# [WORK INSTRUCTION]
Beneath this line are the data; copy exactly the part of them that opens with the line containing "def VoteMode.ofCode (x" and closes with the line containing "PAT (R227). -/", and only that part.

*** Opening of DATA FOR THIS TASK ***

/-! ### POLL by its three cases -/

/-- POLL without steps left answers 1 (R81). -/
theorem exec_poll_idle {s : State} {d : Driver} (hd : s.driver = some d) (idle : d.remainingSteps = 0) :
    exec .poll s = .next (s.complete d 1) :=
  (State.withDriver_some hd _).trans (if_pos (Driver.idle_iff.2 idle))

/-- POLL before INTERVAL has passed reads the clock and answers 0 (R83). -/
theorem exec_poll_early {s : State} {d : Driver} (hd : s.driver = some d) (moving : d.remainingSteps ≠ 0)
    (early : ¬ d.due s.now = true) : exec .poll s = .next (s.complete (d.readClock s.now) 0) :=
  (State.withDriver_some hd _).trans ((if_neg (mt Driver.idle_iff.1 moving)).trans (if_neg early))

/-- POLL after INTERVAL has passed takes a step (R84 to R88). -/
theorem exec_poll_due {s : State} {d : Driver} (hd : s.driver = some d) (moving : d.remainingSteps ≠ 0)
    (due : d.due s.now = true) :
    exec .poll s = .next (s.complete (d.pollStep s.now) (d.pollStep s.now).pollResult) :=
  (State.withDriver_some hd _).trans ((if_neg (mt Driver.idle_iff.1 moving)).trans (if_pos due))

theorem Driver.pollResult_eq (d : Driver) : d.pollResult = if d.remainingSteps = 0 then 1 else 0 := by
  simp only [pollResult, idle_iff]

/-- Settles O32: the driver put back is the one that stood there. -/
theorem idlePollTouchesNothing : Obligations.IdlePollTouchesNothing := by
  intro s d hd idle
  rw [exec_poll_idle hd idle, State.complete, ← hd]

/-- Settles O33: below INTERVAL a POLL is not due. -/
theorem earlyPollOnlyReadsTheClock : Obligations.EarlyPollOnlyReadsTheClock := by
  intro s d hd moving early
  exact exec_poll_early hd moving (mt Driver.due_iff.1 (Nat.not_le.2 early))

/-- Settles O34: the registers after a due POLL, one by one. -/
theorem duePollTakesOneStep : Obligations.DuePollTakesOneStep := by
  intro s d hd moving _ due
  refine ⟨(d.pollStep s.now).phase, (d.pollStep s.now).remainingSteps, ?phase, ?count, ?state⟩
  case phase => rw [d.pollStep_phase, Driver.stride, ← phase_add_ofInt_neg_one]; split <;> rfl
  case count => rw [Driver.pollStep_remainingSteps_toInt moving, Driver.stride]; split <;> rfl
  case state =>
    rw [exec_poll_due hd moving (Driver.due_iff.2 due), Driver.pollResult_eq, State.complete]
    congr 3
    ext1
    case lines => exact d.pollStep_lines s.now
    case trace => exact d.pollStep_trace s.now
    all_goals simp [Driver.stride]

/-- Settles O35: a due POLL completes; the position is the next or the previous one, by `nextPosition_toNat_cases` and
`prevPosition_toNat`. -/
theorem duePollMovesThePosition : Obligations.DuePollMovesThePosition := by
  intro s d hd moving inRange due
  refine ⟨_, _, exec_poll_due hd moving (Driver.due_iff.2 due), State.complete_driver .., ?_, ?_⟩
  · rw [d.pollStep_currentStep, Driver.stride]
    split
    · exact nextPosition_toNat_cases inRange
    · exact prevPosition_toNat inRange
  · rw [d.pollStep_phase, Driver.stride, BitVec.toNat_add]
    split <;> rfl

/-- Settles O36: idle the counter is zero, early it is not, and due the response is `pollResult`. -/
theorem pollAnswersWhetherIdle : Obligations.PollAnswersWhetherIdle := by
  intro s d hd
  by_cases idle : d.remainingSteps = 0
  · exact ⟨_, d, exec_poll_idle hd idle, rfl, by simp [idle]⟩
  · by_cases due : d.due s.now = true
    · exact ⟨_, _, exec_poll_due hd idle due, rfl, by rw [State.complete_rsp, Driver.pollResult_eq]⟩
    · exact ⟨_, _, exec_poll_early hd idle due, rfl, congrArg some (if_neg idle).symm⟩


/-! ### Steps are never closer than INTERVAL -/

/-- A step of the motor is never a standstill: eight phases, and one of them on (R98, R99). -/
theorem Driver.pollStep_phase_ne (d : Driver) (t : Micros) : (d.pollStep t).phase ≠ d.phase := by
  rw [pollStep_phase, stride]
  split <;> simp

*** Close of DATA FOR THIS TASK ***
*** Opening of DATA FOR THIS TASK ***

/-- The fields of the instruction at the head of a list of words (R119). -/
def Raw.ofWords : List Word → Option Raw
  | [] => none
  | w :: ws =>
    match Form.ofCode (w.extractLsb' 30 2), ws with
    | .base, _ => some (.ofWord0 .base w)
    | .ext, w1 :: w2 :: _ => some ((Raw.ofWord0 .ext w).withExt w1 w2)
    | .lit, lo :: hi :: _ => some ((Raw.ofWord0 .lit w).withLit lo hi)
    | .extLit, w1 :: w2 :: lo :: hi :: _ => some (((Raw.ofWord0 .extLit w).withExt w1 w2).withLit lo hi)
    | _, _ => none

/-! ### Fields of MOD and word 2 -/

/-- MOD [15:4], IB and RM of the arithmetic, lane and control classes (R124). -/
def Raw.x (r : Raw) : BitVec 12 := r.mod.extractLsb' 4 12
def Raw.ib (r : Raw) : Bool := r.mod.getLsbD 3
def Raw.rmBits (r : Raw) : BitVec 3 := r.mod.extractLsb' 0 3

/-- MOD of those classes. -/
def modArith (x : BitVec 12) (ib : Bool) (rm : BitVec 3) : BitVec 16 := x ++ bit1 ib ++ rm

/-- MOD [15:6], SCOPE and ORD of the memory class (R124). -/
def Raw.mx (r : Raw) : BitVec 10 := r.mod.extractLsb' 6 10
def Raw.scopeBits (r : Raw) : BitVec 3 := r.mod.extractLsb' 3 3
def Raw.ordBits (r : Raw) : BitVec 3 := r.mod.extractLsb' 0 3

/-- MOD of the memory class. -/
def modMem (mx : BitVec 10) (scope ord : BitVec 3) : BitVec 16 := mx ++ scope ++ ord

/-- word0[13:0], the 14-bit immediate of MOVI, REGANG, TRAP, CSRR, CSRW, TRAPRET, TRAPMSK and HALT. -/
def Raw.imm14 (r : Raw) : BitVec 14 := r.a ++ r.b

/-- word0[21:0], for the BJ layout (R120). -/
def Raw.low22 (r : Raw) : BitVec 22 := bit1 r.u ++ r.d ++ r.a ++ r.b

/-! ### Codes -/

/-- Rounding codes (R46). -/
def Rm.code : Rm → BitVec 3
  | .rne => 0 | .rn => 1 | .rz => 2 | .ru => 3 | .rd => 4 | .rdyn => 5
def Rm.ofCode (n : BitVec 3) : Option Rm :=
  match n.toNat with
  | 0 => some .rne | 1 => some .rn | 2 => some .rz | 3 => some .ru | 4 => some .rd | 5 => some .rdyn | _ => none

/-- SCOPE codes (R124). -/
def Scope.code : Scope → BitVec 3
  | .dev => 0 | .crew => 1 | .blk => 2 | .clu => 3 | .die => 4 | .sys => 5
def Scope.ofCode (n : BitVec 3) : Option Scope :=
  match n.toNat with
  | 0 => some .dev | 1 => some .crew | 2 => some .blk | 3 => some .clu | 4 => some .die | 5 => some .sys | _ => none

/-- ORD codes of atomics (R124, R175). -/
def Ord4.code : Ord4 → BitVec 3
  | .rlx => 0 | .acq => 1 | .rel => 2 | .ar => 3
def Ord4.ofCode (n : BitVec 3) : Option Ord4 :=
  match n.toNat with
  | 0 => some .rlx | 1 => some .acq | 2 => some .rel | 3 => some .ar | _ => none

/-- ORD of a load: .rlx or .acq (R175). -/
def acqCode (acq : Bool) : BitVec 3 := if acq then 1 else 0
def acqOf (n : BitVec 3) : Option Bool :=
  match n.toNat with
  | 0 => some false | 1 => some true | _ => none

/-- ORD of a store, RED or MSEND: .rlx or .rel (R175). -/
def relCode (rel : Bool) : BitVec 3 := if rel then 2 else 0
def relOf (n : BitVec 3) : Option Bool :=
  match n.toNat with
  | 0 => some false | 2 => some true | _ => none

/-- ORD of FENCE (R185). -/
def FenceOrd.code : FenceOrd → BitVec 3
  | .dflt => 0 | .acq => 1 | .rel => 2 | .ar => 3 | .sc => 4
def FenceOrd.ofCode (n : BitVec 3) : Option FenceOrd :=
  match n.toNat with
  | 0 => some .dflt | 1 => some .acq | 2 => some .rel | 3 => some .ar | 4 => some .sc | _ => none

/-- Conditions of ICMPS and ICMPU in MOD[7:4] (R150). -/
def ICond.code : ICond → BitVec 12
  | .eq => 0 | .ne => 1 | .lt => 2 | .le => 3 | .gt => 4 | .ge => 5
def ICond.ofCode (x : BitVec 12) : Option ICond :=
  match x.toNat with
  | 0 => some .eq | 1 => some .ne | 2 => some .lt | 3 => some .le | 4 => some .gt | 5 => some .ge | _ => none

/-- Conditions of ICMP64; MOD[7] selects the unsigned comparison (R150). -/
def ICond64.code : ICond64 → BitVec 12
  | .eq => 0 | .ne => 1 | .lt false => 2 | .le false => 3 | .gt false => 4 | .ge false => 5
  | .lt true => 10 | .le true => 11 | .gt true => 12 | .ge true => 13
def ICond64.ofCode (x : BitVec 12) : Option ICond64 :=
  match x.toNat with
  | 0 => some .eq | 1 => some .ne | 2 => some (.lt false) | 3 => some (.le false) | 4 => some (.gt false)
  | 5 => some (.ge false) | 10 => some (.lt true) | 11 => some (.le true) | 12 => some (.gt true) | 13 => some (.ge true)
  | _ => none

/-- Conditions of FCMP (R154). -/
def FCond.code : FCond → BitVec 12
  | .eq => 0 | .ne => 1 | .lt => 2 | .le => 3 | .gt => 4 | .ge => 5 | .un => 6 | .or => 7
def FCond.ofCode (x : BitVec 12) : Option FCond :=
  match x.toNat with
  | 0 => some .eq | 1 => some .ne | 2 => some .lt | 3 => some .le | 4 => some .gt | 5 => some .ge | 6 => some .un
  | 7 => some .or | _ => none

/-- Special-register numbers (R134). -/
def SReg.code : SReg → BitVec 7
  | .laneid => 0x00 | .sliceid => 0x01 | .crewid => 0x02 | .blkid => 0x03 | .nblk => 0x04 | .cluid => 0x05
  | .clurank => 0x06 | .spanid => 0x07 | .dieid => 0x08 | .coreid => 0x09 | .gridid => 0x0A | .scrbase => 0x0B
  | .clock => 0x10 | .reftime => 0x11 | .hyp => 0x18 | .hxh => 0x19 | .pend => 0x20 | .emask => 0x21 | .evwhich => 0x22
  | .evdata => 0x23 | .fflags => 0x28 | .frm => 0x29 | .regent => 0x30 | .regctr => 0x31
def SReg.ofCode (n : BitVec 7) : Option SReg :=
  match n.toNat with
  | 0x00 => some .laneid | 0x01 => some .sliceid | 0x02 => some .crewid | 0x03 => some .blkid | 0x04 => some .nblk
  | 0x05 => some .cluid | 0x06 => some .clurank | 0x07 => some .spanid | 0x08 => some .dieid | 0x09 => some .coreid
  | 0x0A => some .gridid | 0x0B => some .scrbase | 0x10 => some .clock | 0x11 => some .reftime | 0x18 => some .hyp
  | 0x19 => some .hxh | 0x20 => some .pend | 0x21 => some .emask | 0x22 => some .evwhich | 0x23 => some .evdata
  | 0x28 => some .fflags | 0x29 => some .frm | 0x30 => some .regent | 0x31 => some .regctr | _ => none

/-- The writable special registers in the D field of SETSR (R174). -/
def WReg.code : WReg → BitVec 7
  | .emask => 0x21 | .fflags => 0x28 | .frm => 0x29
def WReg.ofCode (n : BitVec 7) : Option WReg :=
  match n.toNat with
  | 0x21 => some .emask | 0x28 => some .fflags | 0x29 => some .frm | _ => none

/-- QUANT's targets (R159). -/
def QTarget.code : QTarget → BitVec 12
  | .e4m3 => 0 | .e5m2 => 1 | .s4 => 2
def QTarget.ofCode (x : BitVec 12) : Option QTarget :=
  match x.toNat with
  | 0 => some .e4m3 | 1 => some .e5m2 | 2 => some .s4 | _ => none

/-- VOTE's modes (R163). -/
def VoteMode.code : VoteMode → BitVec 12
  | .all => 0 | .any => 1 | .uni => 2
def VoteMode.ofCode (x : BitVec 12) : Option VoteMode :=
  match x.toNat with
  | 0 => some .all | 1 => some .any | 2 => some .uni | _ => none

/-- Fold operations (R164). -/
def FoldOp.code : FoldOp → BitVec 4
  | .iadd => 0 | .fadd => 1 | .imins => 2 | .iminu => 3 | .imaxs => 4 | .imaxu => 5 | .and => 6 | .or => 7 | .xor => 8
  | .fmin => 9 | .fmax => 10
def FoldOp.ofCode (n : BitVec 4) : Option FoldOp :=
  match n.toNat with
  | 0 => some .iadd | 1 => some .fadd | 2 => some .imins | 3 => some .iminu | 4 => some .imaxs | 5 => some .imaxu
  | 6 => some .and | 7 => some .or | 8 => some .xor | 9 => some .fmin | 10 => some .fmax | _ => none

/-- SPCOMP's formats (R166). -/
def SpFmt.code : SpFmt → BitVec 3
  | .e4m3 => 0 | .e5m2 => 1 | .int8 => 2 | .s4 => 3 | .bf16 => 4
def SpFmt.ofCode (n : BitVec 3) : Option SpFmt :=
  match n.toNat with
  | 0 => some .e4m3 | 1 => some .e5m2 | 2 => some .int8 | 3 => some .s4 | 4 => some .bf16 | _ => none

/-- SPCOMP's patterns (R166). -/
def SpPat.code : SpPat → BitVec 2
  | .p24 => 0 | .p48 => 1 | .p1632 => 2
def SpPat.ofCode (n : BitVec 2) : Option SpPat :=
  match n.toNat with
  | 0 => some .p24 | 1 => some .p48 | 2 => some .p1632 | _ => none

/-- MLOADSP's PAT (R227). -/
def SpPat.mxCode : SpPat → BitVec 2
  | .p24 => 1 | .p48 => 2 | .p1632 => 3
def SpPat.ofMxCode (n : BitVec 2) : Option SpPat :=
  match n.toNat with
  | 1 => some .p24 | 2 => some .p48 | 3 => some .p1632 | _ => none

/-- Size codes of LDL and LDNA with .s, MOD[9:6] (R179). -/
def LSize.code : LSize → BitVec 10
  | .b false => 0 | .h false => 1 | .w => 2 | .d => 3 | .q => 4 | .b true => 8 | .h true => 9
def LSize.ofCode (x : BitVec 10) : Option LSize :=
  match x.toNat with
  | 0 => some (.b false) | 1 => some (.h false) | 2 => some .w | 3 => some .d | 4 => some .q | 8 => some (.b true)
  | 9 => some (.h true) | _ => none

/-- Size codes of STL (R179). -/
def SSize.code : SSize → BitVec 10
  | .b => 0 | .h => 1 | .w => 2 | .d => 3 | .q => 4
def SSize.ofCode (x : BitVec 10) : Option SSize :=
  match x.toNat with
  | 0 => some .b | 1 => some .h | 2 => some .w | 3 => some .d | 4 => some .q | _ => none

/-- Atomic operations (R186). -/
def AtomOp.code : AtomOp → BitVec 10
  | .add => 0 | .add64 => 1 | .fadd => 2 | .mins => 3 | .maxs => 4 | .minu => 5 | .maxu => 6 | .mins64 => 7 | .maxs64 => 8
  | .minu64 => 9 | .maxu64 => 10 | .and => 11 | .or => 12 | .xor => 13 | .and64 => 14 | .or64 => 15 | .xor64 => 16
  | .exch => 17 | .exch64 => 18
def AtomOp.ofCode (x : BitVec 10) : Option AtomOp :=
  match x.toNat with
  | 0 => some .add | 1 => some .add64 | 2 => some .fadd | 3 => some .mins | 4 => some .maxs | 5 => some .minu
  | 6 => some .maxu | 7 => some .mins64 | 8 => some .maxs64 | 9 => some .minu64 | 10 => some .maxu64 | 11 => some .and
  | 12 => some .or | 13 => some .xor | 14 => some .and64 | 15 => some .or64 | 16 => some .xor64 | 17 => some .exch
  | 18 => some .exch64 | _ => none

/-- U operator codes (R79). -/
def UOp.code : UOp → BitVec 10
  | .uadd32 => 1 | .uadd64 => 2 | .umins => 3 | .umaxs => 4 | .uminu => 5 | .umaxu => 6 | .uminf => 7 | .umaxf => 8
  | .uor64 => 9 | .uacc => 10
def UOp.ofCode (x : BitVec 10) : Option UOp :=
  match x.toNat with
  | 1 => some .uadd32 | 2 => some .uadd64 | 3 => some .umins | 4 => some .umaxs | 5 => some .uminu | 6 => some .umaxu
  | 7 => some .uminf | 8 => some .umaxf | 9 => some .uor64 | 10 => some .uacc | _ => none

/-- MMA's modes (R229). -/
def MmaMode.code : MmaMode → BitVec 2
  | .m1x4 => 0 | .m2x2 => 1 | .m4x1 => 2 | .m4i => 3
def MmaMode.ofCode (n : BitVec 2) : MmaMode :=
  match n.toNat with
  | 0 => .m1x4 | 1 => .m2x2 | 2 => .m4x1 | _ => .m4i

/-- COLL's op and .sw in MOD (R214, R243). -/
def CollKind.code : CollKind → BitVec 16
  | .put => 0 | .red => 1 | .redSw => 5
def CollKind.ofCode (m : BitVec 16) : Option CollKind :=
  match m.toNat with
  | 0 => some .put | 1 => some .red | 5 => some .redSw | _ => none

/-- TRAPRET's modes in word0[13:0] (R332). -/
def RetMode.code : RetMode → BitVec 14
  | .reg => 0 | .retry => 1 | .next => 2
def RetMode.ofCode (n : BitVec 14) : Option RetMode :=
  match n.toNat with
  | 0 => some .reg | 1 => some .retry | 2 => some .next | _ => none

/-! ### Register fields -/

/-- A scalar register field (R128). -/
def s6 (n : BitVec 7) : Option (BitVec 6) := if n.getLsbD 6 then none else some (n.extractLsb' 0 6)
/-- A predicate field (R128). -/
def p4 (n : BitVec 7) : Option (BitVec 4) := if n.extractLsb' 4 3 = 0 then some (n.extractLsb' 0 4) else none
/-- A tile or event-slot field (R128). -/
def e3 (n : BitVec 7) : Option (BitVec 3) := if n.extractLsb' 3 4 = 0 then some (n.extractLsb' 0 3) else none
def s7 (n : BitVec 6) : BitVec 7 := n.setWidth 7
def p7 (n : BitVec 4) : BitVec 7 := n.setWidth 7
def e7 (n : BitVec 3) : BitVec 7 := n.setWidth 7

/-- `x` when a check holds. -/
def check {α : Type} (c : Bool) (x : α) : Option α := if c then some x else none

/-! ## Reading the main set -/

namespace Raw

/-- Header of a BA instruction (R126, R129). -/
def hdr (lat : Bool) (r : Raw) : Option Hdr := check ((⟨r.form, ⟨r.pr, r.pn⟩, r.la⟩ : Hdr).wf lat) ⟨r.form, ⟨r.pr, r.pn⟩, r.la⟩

*** Close of DATA FOR THIS TASK ***

# [ANSWER TO THIS PROBLEM]
def VoteMode.ofCode (x : BitVec 12) : Option VoteMode :=
  match x.toNat with
  | 0 => some .all | 1 => some .any | 2 => some .uni | _ => none

/-- Fold operations (R164). -/
def FoldOp.code : FoldOp → BitVec 4
  | .iadd => 0 | .fadd => 1 | .imins => 2 | .iminu => 3 | .imaxs => 4 | .imaxu => 5 | .and => 6 | .or => 7 | .xor => 8
  | .fmin => 9 | .fmax => 10
def FoldOp.ofCode (n : BitVec 4) : Option FoldOp :=
  match n.toNat with
  | 0 => some .iadd | 1 => some .fadd | 2 => some .imins | 3 => some .iminu | 4 => some .imaxs | 5 => some .imaxu
  | 6 => some .and | 7 => some .or | 8 => some .xor | 9 => some .fmin | 10 => some .fmax | _ => none

/-- SPCOMP's formats (R166). -/
def SpFmt.code : SpFmt → BitVec 3
  | .e4m3 => 0 | .e5m2 => 1 | .int8 => 2 | .s4 => 3 | .bf16 => 4
def SpFmt.ofCode (n : BitVec 3) : Option SpFmt :=
  match n.toNat with
  | 0 => some .e4m3 | 1 => some .e5m2 | 2 => some .int8 | 3 => some .s4 | 4 => some .bf16 | _ => none

/-- SPCOMP's patterns (R166). -/
def SpPat.code : SpPat → BitVec 2
  | .p24 => 0 | .p48 => 1 | .p1632 => 2
def SpPat.ofCode (n : BitVec 2) : Option SpPat :=
  match n.toNat with
  | 0 => some .p24 | 1 => some .p48 | 2 => some .p1632 | _ => none

/-- MLOADSP's PAT (R227). -/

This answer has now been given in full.